-- ==== Sys2Proof/Machine/Types.lean ====
section
/-! DEFINITION. The parts of the machine's state, block by block of R20 to R42, each a structure of plain data whose
default value is the value at reset (the values the model chose are named in the assumption log). -/

namespace Sys2Proof.Machine

/-! ## Time unit (R43 to R86) -/

/-- One PTP domain (R50 to R54). State: 0 DISABLED, 1 LISTENING, 2 UNCALIBRATED, 3 LOCKED, 4 HOLDOVER. `since` is the tick at
which it last entered or left LOCKED (R67). -/
structure Domain where
  state : Nat := 0
  number : Nat := 0
  primary : Nat := 255
  backup : Nat := 255
  unicast : Bool := false
  gmAddr : Nat := 0
  holdover : Nat := 60
  gm : Option Announce := none
  offset : Int := 0
  meanDelay : Int := 0
  good : Nat := 0
  bad : Nat := 0
  delayReqs : Nat := 0
  mgmtSeen : Nat := 0
  since : Nat := 0
  metadata : List Byte := []
  deriving DecidableEq, Repr

/-- A set of snapshot registers (R47), times in 2^-16 ns. -/
structure Snap where
  tp : Nat := 0
  ta : Nat := 0
  tb : Nat := 0
  gen : Nat := 0
  deriving DecidableEq, Repr

/-- What TP does on the next tick when host software forces a step (R68). -/
inductive StepReq where
  | domain
  | value (u : Nat)
  deriving DecidableEq, Repr

/-- The time unit. Counters are in 2^-48 ns (R44), rates in 2^-16 ppb (R45). -/
structure TimeUnit where
  ta : Nat := 0
  tb : Nat := 0
  tp : Nat := 0
  rateA : Int := 0
  rateB : Int := 0
  rateLoA : Nat := 0
  rateLoB : Nat := 0
  rateHiA : Nat := 0
  rateHiB : Nat := 0
  nextRateA : Option Int := none
  nextRateB : Option Int := none
  lastInc : Nat := 5 * 2 ^ 46
  tracking : Bool := false
  tpGen : Nat := 0
  selected : Nat := 0
  home : Nat := 0
  acquireAuto : Bool := true
  autoSelect : Bool := false
  revert : Bool := false
  jumpLimit : Nat := 1000
  slew : Nat := 100
  jumpRefused : Bool := false
  selectRefused : Bool := false
  slewing : Bool := false
  refusing : Bool := false
  deriving DecidableEq, Repr

/-- The time unit's load registers, next-tick actions, snapshots and calibration (R47, R57, R614 to R617). -/
structure TimeRegs where
  loadSecLo : Nat := 0
  loadSecHi : Nat := 0
  loadNs : Nat := 0
  loadFrac : Nat := 0
  nextA : Option Nat := none
  nextB : Option Nat := none
  nextStep : Option StepReq := none
  snap : Snap := {}
  mgtSnap : Snap := {}
  calRx : Sparse Int := []
  calTx : Sparse Int := []
  ticks : Nat := 0
  deriving DecidableEq, Repr

/-- One capture of an EVT_IN FIFO (R82). -/
structure Capture where
  stamp : Nat := 0
  gen : Nat := 0
  rising : Bool := true
  deriving DecidableEq, Repr

/-- An EVT_IN input (R80 to R82). -/
structure EvtIn where
  edges : Nat := 1
  minPulse : Nat := 1
  report : Bool := false
  fifo : List Capture := []
  overflow : Nat := 0
  glitch : Nat := 0
  deriving DecidableEq, Repr

/-- An EVT_OUT output (R83 to R85): the settings in force, a change waiting for the pulse to end, the pulse. -/
structure EvtOut where
  cfg : EvtOutP := {}
  waiting : Option EvtOutP := none
  pulse : Bool := false
  pulseStart : Nat := 0
  done : Nat := 0
  lastStart : Option Nat := none
  deriving DecidableEq, Repr

/-! ## Command processor, rings and management port (R470 to R511, R628) -/

/-- A ring's registers (R606); `last` is the index at which the packet taken last began (R497). -/
structure Ring where
  base : Nat := 0
  log2 : Nat := 4
  enable : Bool := false
  pi : Nat := 0
  ci : Nat := 0
  last : Nat := 0
  deriving DecidableEq, Repr

/-- A reply waiting to be written (R485). -/
structure Reply where
  src : Nat := 0
  opcode : Nat := 0
  tag : Nat := 0
  status : Nat := 0
  mgt : Bool := false
  acceptNo : Nat := 0
  params : List Byte := []
  deriving DecidableEq, Repr

/-- An event that has occurred and waits to be posted (R492). -/
structure Event where
  code : Nat := 0
  object : Nat := 0
  origin : Nat := 0
  payload : List Byte := []
  time : Nat := 0
  gen : Nat := 0
  deriving DecidableEq, Repr

/-- Where an event code goes (R479, R510). `off` is the complement of its enable. -/
structure EvRoute where
  off : Bool := false
  vector : Nat := 4
  mgt : Bool := false
  deriving DecidableEq, Repr

/-- An accepted command that has not taken effect: in a launch queue (timed, R73) or waiting for a boundary. `frame` is the
frame that R75 selected for it, once a composition start has; `data` the contents of the buffer that it named, read at acceptance. -/
structure Entry where
  queue : Nat := 4
  timed : Bool := false
  t : Nat := 0
  acceptNo : Nat := 0
  tag : Nat := 0
  noApplied : Bool := false
  frame : Option Nat := none
  late : Bool := false
  data : List Byte := []
  cmd : Instr := .commandAccept
  deriving DecidableEq, Repr

/-- A process command (mark P of the reference) answered ACCEPTED whose CMD_APPLIED is still due (R490). -/
structure Proc where
  opcode : Nat := 0
  object : Nat := 0
  acceptNo : Nat := 0
  tag : Nat := 0
  noApplied : Bool := false
  arg : Nat := 0
  buffer : Nat := 0
  deriving DecidableEq, Repr

/-- A command whose reply waits for work that is still running (R476): NVS work, a function reset, a table copy, a pair
acknowledge. -/
structure Running where
  src : Nat := 0
  opcode : Nat := 0
  tag : Nat := 0
  silent : Bool := false
  acceptNo : Nat := 0
  object : Nat := 0
  waitsStore : Bool := false
  cmd : Instr := .commandAccept
  deriving DecidableEq, Repr

/-- The management mailbox and its event queue (R506 to R510). State: 0 EMPTY, 1 PENDING, 2 DONE; `taken` says that the pending command has
been accepted or answered. -/
structure Mailbox where
  state : Nat := 0
  taken : Bool := false
  buf : Sparse Byte := []
  reply : List Byte := []
  events : List (List Byte) := []
  lost : Nat := 0
  lostFlag : Bool := false
  deriving DecidableEq, Repr

/-- The command processor. -/
structure CmdProc where
  acceptNo : Nat := 0
  turn : Nat := 0
  replies : List Reply := []
  events : List Event := []
  held : List Event := []
  evSeq : Nat := 0
  lost : Bool := false
  evLost : Nat := 0
  badIndex : Nat := 0
  routes : Sparse EvRoute := []
  launch : List Entry := []
  procs : List Proc := []
  running : List Running := []
  msiMod : Sparse Nat := []
  msiDue : List Nat := []
  msiSent : Sparse Nat := []
  deriving DecidableEq, Repr

/-- The fault log (R628, R629). -/
structure FaultLog where
  count : Nat := 0
  index : Nat := 0
  entries : Sparse (List Byte) := []
  deriving DecidableEq, Repr

/-! ## System, power, clocks, resets (R566 to R604) -/

/-- SYS, RESET and CLOCK state. -/
structure Sys where
  ready : Bool := false
  pushWait : Bool := false
  bootFail : Nat := 0
  windDown : Bool := false
  debugLocked : Bool := false
  bootsel : Nat := 0
  pfail : Bool := false
  pfailClear : Bool := true
  remap : Bool := false
  accepted : Bool := false
  release : Nat := 0
  pushLength : Nat := 0
  announced : Nat := 0
  pushBytes : List Byte := []
  badWrite : Nat := 0
  winDrop : Nat := 0
  perst : Bool := true
  aonReset : Bool := true
  pcieUp : Bool := false
  cause : Nat := 1
  funcBusy : List Nat := []
  maddr : Nat := 0
  mgtAwake : Bool := false
  suppliesLost : Bool := false
  txHeld : Bool := false
  planesHeld : Bool := true
  deriving DecidableEq, Repr

/-- The clocks (R32, R590, R591, R613). `started` says that the derived clocks run. -/
structure Clocks where
  started : Bool := false
  rootLock : Bool := false
  refclkOk : Bool := true
  nref0Ok : Bool := true
  nref1Ok : Bool := true
  fabSel : Nat := 0
  deriving DecidableEq, Repr

/-- The wind-down in progress (R424 to R428). Cause: 2 PFAIL_N or PERST#, 3 REFCLK loss. `heads` are those that it carries out its steps
on, `clean` those whose discharge hold has ended. -/
structure WindDown where
  cause : Nat := 0
  heads : List Nat := []
  clean : List Nat := []
  commits : Bool := false
  fromPerst : Bool := false
  deriving DecidableEq, Repr

/-- An operating-point change in progress (R587). Phase 0: waiting for VGOOD. -/
structure OpChange where
  target : Nat := 0
  old : Nat := 0
  oldVid : Nat := 0
  proc : Option Proc := none
  deriving DecidableEq, Repr

/-- A domain transition in progress (R567). -/
structure PdChange where
  domain : Nat := 0
  old : Nat := 0
  target : Nat := 0
  proc : Option Proc := none
  deriving DecidableEq, Repr

/-- A unit's yo-yo mode (R504, R580 to R583): its settings, those that wait for the next period, whether its window is open, whether the
compare condition has held in this window (`acted`), the flows matched, a TDM signal seen, the consecutive actions and the mask of R579. -/
structure YoyoUnit where
  on : Bool := false
  cfg : YoyoP := {}
  next : Option YoyoP := none
  window : Bool := false
  acted : Bool := false
  matched : List Nat := []
  signal : Bool := false
  repeats : Nat := 0
  stuck : Bool := false
  deriving DecidableEq, Repr

/-- The POWER block and the sequencer. `moves` holds the switch-offs that the wind-down has started, and the returns after it, each a domain
with its old and its new state (R425, R431). -/
structure Power where
  dom : Sparse Nat := []
  change : Option PdChange := none
  moves : List (Nat × Nat × Nat) := []
  op : Nat := 2
  vid : Nat := 24
  vgood : Bool := true
  opChange : Option OpChange := none
  div8 : Bool := false
  pdIgnored : Bool := false
  wakeMask : Sparse Nat := [(0, 3)]
  stuck : Sparse Nat := []
  wakeRuns : Sparse Nat := []
  latched : List (Nat × Nat) := []
  writeDrop : Nat := 0
  heldWrites : List (Nat × Nat) := []
  pfailGlitch : Nat := 0
  pgoodGlitch : Sparse Nat := []
  otherGlitch : Sparse Nat := []
  temps : List Int := [0, 0, 0, 0, 0, 0, 0, 0]
  refresh : Nat := 0
  yoyo : Sparse YoyoUnit := []
  deriving DecidableEq, Repr

/-! ## Nonvolatile store (R538 to R564) -/

/-- What an NVS task is for, so that the end of its commit can go on (R545, R557, R428). -/
inductive NvsFor where
  | raw (r : Running)
  | recordPage (r : Running) (id : Nat) (first : Nat) (rest : List (List Byte)) (page : Nat)
  | shutdown (changes : List (Nat × Nat)) (cause : Nat)
  | counter (c : Nat)
  deriving DecidableEq, Repr

/-- One commit, running or waiting: the page, the offset of the first byte, the bytes gathered. -/
structure NvsTask where
  page : Nat := 0
  offset : Nat := 0
  data : List Byte := []
  goal : NvsFor := .counter 0
  deriving DecidableEq, Repr

/-- The NVS array, its page buffer, the commit running, the tasks waiting and the result of the record scan. -/
structure Nvs where
  cells : Sparse Byte := []
  page : Nat := 0
  buf : List Byte := []
  dirty : List Bool := []
  commit : Option NvsTask := none
  tasks : List NvsTask := []
  scanning : Bool := true
  inUse : Sparse (Nat × Nat) := []
  counters : Sparse Nat := []
  cleanAtScan : List Bool := [false, false, false, false]
  firstDone : List Bool := [false, false, false, false]
  writeDrop : Nat := 0
  deriving DecidableEq, Repr

/-! ## Memories and fabric (R23 to R31, R512 to R537) -/

/-- The central store, the on-chip SRAM, the AON SRAM, with marked errors (1 or 2 bits) by word, and their registers. -/
structure Mem where
  store : Sparse Byte := []
  sram : Sparse Byte := []
  aon : Sparse Byte := []
  storeErr : Sparse Nat := []
  sramErr : Sparse Nat := []
  aonErr : Sparse Nat := []
  scrubShift : Nat := 14
  idle : Nat := 0
  collide : Bool := false
  collideCnt : Nat := 0
  bar4Drop : Nat := 0
  corr : Sparse Nat := []
  unc : Sparse Nat := []
  latchHi : Sparse Nat := []
  tqDrop : Nat := 0
  psDrop : Nat := 0
  scrubPos : Sparse Nat := []
  corrAt : Sparse Nat := []
  deriving DecidableEq, Repr

/-- FAB_TGTn (R527); `prio` and `park` are held as the exclusive-or with their reset values, so that the default is 0. -/
structure FabTgt where
  bypass : Bool := false
  parkX : Nat := 0
  prioX : Nat := 0
  deriving DecidableEq, Repr

/-- The FABRIC block. -/
structure Fabric where
  tgt : Sparse FabTgt := []
  sliceIgnored : Bool := false
  errValid : Bool := false
  errAddr : Nat := 0
  errInfo : Nat := 0
  postedDrop : Nat := 0
  storeWin : Sparse Nat := []
  hostLo : Sparse Nat := []
  hostHi : Sparse Nat := []
  deriving DecidableEq, Repr

/-! ## Serial lanes (R393 to R416) -/

/-- The stage of a receiver's CTLE search (R401): sweep over 0–15, or the loop's base and trial sums. -/
structure CtleSearch where
  sweep : Bool := true
  boost : Nat := 0
  best : Nat := 0
  bestFom : Nat := 0
  up : Bool := true
  trial : Bool := false
  count : Nat := 0
  sum : Nat := 0
  base : Nat := 0
  deriving DecidableEq, Repr

/-- The stage of a driver lane's transmitter adaptation (R383). `next` is a setting that waits for a change point: a POST, or 16 more
than a PRE. -/
structure TxAdapt where
  pre : Bool := false
  up : Bool := true
  trial : Bool := false
  next : Option Nat := none
  dirty : Bool := false
  count : Nat := 0
  sum : Nat := 0
  base : Nat := 0
  trials : Nat := 0
  kept : Nat := 0
  reverted : Nat := 0
  deriving DecidableEq, Repr

/-- One lane window (R394 to R402, R412) and what stands behind it. Fields whose reset value is 1 on some families are held
complemented (rxAdaptOff, adaptOff, invOff). -/
structure Lane where
  loopback : Nat := 0
  bitslip : Bool := false
  rxAdaptOff : Bool := false
  rxInv : Bool := false
  txInv : Bool := false
  adaptOff : Bool := false
  pre : Nat := 0
  post : Nat := 4
  swing : Nat := 5
  testIgnored : Bool := false
  slipIgnored : Bool := false
  ebOvf : Bool := false
  blockLock : Bool := false
  cdrLock : Bool := false
  signal : Bool := false
  pllLock : Bool := false
  boundary : Nat := 0
  hunting : Bool := true
  deriving DecidableEq, Repr

/-- A lane's figure of merit and adaptation (R399 to R402, R383). -/
structure LaneFom where
  thresh : Nat := 64
  low : Nat := 0
  fom : Nat := 0
  ctle : CtleSearch := {}
  tx : TxAdapt := {}
  deriving DecidableEq, Repr

/-- A lane's PRBS generator and checker (R412 to R416). -/
structure LanePrbs where
  resync : Nat := 0
  chkSync : Bool := false
  invOff : Bool := false
  gen : Bool := false
  chk : Bool := false
  pattern : Nat := 4
  err : Nat := 0
  bits : Nat := 0
  latched : Nat := 0
  deriving DecidableEq, Repr

/-! ## Network (R87 to R139) -/

/-- A lane quad (R87). -/
structure Quad where
  mode : Nat := 0
  fec : Nat := 0
  deriving DecidableEq, Repr
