-- ==== Sys2Proof/Machine/Tiles.lean ====
section
/-! DEFINITION. Work items on clusters: release (R199 to R203), the latest start of a P-item (R201), engines (R208), stealing (R209 to R212),
skipped rows (R217). -/

namespace Sys2Proof.Machine

/-! ## Costs (R205) -/

/-- Cycles per pixel that a layer costs where it covers one. -/
def State.layerCycles (s : State) (y : LayerShot) : Nat :=
  let c := s.sideCrop y y.new
  let d := y.cfg.dest
  match y.new with
  | .clear => 1
  | .fill => 1
  | side =>
    let scaledBy := decide (c.w ≠ d.w ∨ c.h ≠ d.h)
    let below := decide (2 * d.w < c.w ∨ 2 * d.h < c.h)
    let blend := match side with
      | .video v => y.cfg.blend && (match (s.flow 0 v.flow).cfg with | some f => f.format.scanning != 1 | none => false)
      | _ => false
    1 + b2n scaledBy + b2n below + b2n blend

/-- The pixels of a box that a rectangle covers. -/
def boxArea (d : Rect) (x0 x1 y0 y1 : Nat) : Nat :=
  (min (x1 : Int) (d.x + d.w) - max (x0 : Int) d.x).toNat * (min (y1 : Int) (d.y + d.h) - max (y0 : Int) d.y).toNat

/-- The pixels of a box that no layer covers. -/
def uncovered (ys : List LayerShot) (x0 x1 y0 y1 : Nat) : Nat :=
  (List.range (y1 - y0)).foldl (fun a l => a + (List.range (x1 - x0)).countP (fun i =>
    ys.all (fun y => boxArea y.cfg.dest (x0 + i) (x0 + i + 1) (y0 + l) (y0 + l + 1) == 0))) 0

/-- The cost of composing a box of a frame, with `extra` cycles per pixel. -/
def State.boxCost (s : State) (ys : List LayerShot) (x0 x1 y0 y1 extra : Nat) : Nat :=
  ys.foldl (fun a y => a + s.layerCycles y * boxArea y.cfg.dest x0 x1 y0 y1) 0 + uncovered ys x0 x1 y0 y1 + extra * ((x1 - x0) * (y1 - y0)) + 128

/-! ## Release -/

/-- Whether a P-item's pixels come from composition: only those of a picture frame that is composed (R225, R328). -/
def Head.composedPicture (h : Head) (k : Nat) : Bool :=
  (match h.latchedOf k with | some l => l.kind == 0 | none => false) && ((h.shotOf k).isSome || (h.composes && decide (h.scan.nextCompose ≤ k)))

/-- Whether the run's P-item of the frame before k is finished or abandoned, or does not exist (R199). -/
def State.prevDone (s : State) (key : ItemKey) : Bool :=
  let h := s.head key.owner
  if key.frame > h.scan.nextLatch then false
  else if (h.latchedOf (key.frame - 1)).isNone then true
  else s.pDone { key with frame := key.frame - 1 }

/-- Whether every tile of a run holds its oldest entry for a frame, not yet running (R200). -/
def State.runHolds (s : State) (key : ItemKey) : Bool :=
  ((s.head key.owner).runIndices key.row key.run).all (fun i => let t := s.tile i
    !t.running && (match t.entries with | e :: _ => e.frame == key.frame % 2 ^ 32 | [] => false))

/-- The C-item of a run (R200, R205). -/
def State.itemC (s : State) (key : ItemKey) : Item :=
  let h := s.head key.owner
  let mask := (h.runIndices key.row key.run).foldl (fun m i => Nat.lor m (match (s.tile i).entries with | e :: _ => e.layers | [] => 0)) 0
  let (x0, x1, y0, y1) := h.runBox key.row key.run
  let ys := match h.shotOf key.frame with | some x => (x.masked mask).layers | none => []
  { key := key, cost := s.boxCost ys x0 x1 y0 y1 0, due := (s.relPlan key.owner key.frame key.row).toNat, layers := mask }

/-- The P-item of a run. -/
def State.itemP (s : State) (key : ItemKey) : Item :=
  { key := key, cost := (s.head key.owner).costP key.row key.run, due := (s.deadP key.owner key.frame key.row).toNat }

/-- The deadline of an output's T-items: E_k + TRO (R199, R134). -/
def State.dueT (s : State) (n k : Nat) : Nat :=
  let o := s.output n
  let tro := match (s.tx 3 n).cfg with | some c => nsU c.tro | none => 0
  (o.epochOf k).getD 0 + tro

/-- The T-item of a transmit run. -/
def State.itemT (s : State) (key : ItemKey) : Item :=
  let o := s.output key.owner
  let (w, h) := match o.cfg with | some c => (c.width, c.height) | none => (0, 0)
  let ys := match (spGet s.outShots [] key.owner).find? (fun x => x.frame == key.frame) with | some x => x.layers | none => []
  { key := key, due := s.dueT key.owner key.frame,
    cost := s.boxCost ys (2048 * key.run) (min (2048 * key.run + 2048) w) (8 * key.row) (min (8 * key.row + 8) h) 1 }

/-- Whether an item is neither placed, running nor over. -/
def State.fresh (s : State) (k : ItemKey) : Bool := !s.waiting k && !s.runningItem k && !s.tq.doneC.contains k && !s.tq.doneP.contains k && !s.tq.dead.contains k

/-- Whether a P-item belongs to a latched frame's row that is still to be settled. -/
def State.pendingP (s : State) (key : ItemKey) : Bool :=
  let h := s.head key.owner
  h.scans && (h.latchedOf key.frame).isSome && decide (key.row < h.th ∧ key.run < h.runs) && !h.settled key.frame key.row && s.fresh key

/-- ITEM_RELEASE (R199, R203). -/
def execItemRelease (key : ItemKey) (s : State) : Host.Outcome State Fault Refusal :=
  let h := s.head key.owner
  .next (match key.kind with
  | .c =>
    if h.scans && (h.shotOf key.frame).isSome && decide (key.row < h.th ∧ key.run < h.runs) && s.fresh key && s.runHolds key && s.prevDone key &&
      !s.pDone { key with kind := .p } then s.placeItem (s.itemC key)
    else s
  | .p =>
    if s.pendingP key && (!h.composedPicture key.frame || s.cDone { key with kind := .c }) then s.placeItem (s.itemP key) else s
  | .t =>
    let o := s.output key.owner
    let (b, r) := match o.cfg with | some c => outputItems c | none => (0, 0)
    if o.itemsLeft.any (fun x => x.1 == key.frame) && decide (key.row < b ∧ key.run < r) && s.fresh key then s.placeItem (s.itemT key) else s)

/-- P_ITEM_LATEST_START (R201): at lat_P a C-item that has not started is abandoned and the P-item is ready; one that runs takes the
P-item with it. -/
def execPItemLatestStart (key : ItemKey) (s : State) : Host.Outcome State Fault Refusal :=
  let c : ItemKey := { key with kind := .c }
  .next (
    if key.kind != .p || !s.pendingP key then s
    else if s.runningItem c then s.abandonP key 2
    else
      let s := if (s.head key.owner).composedPicture key.frame && !s.cDone c then s.abandonC c else s
      s.placeItem (s.itemP key))

/-! ## Engines -/

/-- Engines per cluster (R20). -/
abbrev enginesPerCluster : Nat := 16

/-- Every T-item of a frame that has not started is abandoned (R208, R219). -/
def State.abandonT (s : State) (n k : Nat) : State :=
  let o := s.output n
  match o.itemsLeft.find? (fun x => x.1 == k) with
  | none => s
  | some (_, _, left) =>
    let mine := fun (x : ItemKey) => x.kind == .t && x.owner == n && x.frame == k
    let run := (List.range 8).foldl (fun a c => a + (s.cluster c).running.countP (fun i => mine i.key)) 0
    let s := s.removeItems mine
    let s := s.setOutput n { o with itemsLeft := o.itemsLeft.filter (fun x => x.1 != k), abandonedT := add64 o.abandonedT (left - run) }
    let s := { s with tq := { s.tq with doneC := s.tq.doneC.filter (fun y => !mine y) } }
    s.endOutShot n k

/-- Marks the tiles of a C-item's run as running (R192). -/
def State.markRunning (s : State) (key : ItemKey) : State :=
  if key.kind != .c then s else
  ((s.head key.owner).runIndices key.row key.run).foldl (fun s i => s.setTile i { s.tile i with running := true }) s

/-- An item leaves the deque of one cluster and starts on an engine of another. -/
def State.startItem (s : State) (i : Item) (src dst : Nat) : State :=
  let a := s.cluster src
  let s := s.setCluster src { a with deque := a.deque.filter (fun x => x.key != i.key) }
  let b := s.cluster dst
  (s.setCluster dst { b with running := b.running ++ [{ i with started := s.tp }] }).markRunning i.key

/-- The deadline of an item now: that of a P-item follows the latched line starts. -/
def State.dueNow (s : State) (i : Item) : Nat := if i.key.kind = .p then (s.deadP i.key.owner i.key.frame i.key.row).toNat else i.due

/-- The items of a deque in order are tested in turn (R208): those that cannot run are abandoned, the first that can is started. -/
def State.takeFirst (s : State) (c : Nat) (items : List Item) : State :=
  match items with
  | [] => s
  | i :: rest =>
    if !(s.cluster c).deque.any (fun x => x.key == i.key) then s.takeFirst c rest else
    match i.key.kind with
    | .p => if s.tp + s.cycles i.cost > s.dueNow i then (s.abandonP i.key 1).takeFirst c rest else s.startItem i c c
    | .c => if s.pDone { i.key with kind := .p } || !s.runHolds i.key then (s.abandonC i.key).takeFirst c rest else s.startItem i c c
    | .t => if s.tp > i.due then (s.abandonT i.key.owner i.key.frame).takeFirst c rest else s.startItem i c c

/-- Whether a cluster has an idle engine. -/
def State.hasIdle (s : State) (c : Nat) : Bool := s.clusterOn c && decide ((s.cluster c).running.length < enginesPerCluster)

/-- ENGINE_FREE (R208). -/
def execEngineFree (cluster : Nat) (s : State) : Host.Outcome State Fault Refusal :=
  .next (if cluster < 8 ∧ s.hasIdle cluster = true then (s.takeFirst cluster (s.deque cluster)).feed else s)

/-! ## Stealing -/

/-- The projected finish of an item behind a backlog of cycles (R209). -/
def State.projected (s : State) (before : Nat) (i : Item) : Nat := s.tp + s.cycles (ceilDiv before 16 + i.cost)

/-- Whether an item is at risk behind a backlog (R209). -/
def State.atRisk (s : State) (before : Nat) (i : Item) : Bool := s.levelOf i != 0 || decide (s.projected before i > s.dueNow i)

/-- Whether a thief can still finish an item in time (R210): STEAL_LAT is 240 ENGCLK. -/
def State.meetable (s : State) (i : Item) : Bool := decide (s.tp + s.cycles (240 + i.cost) ≤ s.dueNow i)

/-- The first item at risk that a thief can meet. -/
def State.pickAtRisk (s : State) (before : Nat) (items : List Item) : Option Item :=
  match items with
  | [] => none
  | i :: rest => if s.atRisk before i && s.meetable i then some i else s.pickAtRisk (before + i.cost) rest

/-- What a thief takes of a victim's deque (R210). -/
def State.pickFrom (s : State) (v : Nat) : Option Item :=
  let items := s.deque v
  match s.pickAtRisk (s.remaining v) items with
  | some i => some i
  | none => if items.length ≥ 2 then (match items.getLast? with | some i => if s.meetable i then some i else none | none => none) else none

/-- Victims in order of backlog, largest first, ties to the lower index (R210). -/
def State.victims (s : State) (t : Nat) : List Nat :=
  sortBy (fun a b => decide (s.backlog a ≥ s.backlog b)) ((List.range 8).filter (fun c => c != t && s.clusterOn c && !(s.cluster c).deque.isEmpty))

/-- STEAL (R210 to R212). In a machine of one step at a time no two parties claim in one cycle, so every claim succeeds. -/
def execSteal (cluster : Nat) (s : State) : Host.Outcome State Fault Refusal :=
  .next (
    if !(decide (cluster < 8) && s.hasIdle cluster && (s.cluster cluster).deque.isEmpty) then s else
    match (s.victims cluster).findSome? (fun v => (s.pickFrom v).map (fun i => (v, i))) with
    | none => s
    | some (v, i) =>
      if i.key.kind = .c ∧ (s.pDone { i.key with kind := .p } || !s.runHolds i.key) = true then s.abandonC i.key else
      let s := s.startItem i v cluster
      (s.setCluster cluster { s.cluster cluster with steals := add64 (s.cluster cluster).steals 1 }).feed)

/-- ROW_SKIPPED (R217, R459): a tile row of a latched frame that has not committed at its deadline. -/
def execRowSkipped (head frame row : Nat) (s : State) : Host.Outcome State Fault Refusal :=
  let h := s.head head
  .next (if h.scans && (h.latchedOf frame).isSome && decide (row < h.th) && !h.settled frame row then s.skipRow head frame row 1 else s)

end Sys2Proof.Machine
end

==================================================

> _WORK ITEM_: Copy every line of the listing containing the string "pixels".

> _EXERCISE SOLUTION_:
/-- The pixels of a box that a rectangle covers. -/
/-- The pixels of a box that no layer covers. -/
/-- Whether a P-item's pixels come from composition: only those of a picture frame that is composed (R225, R328). -/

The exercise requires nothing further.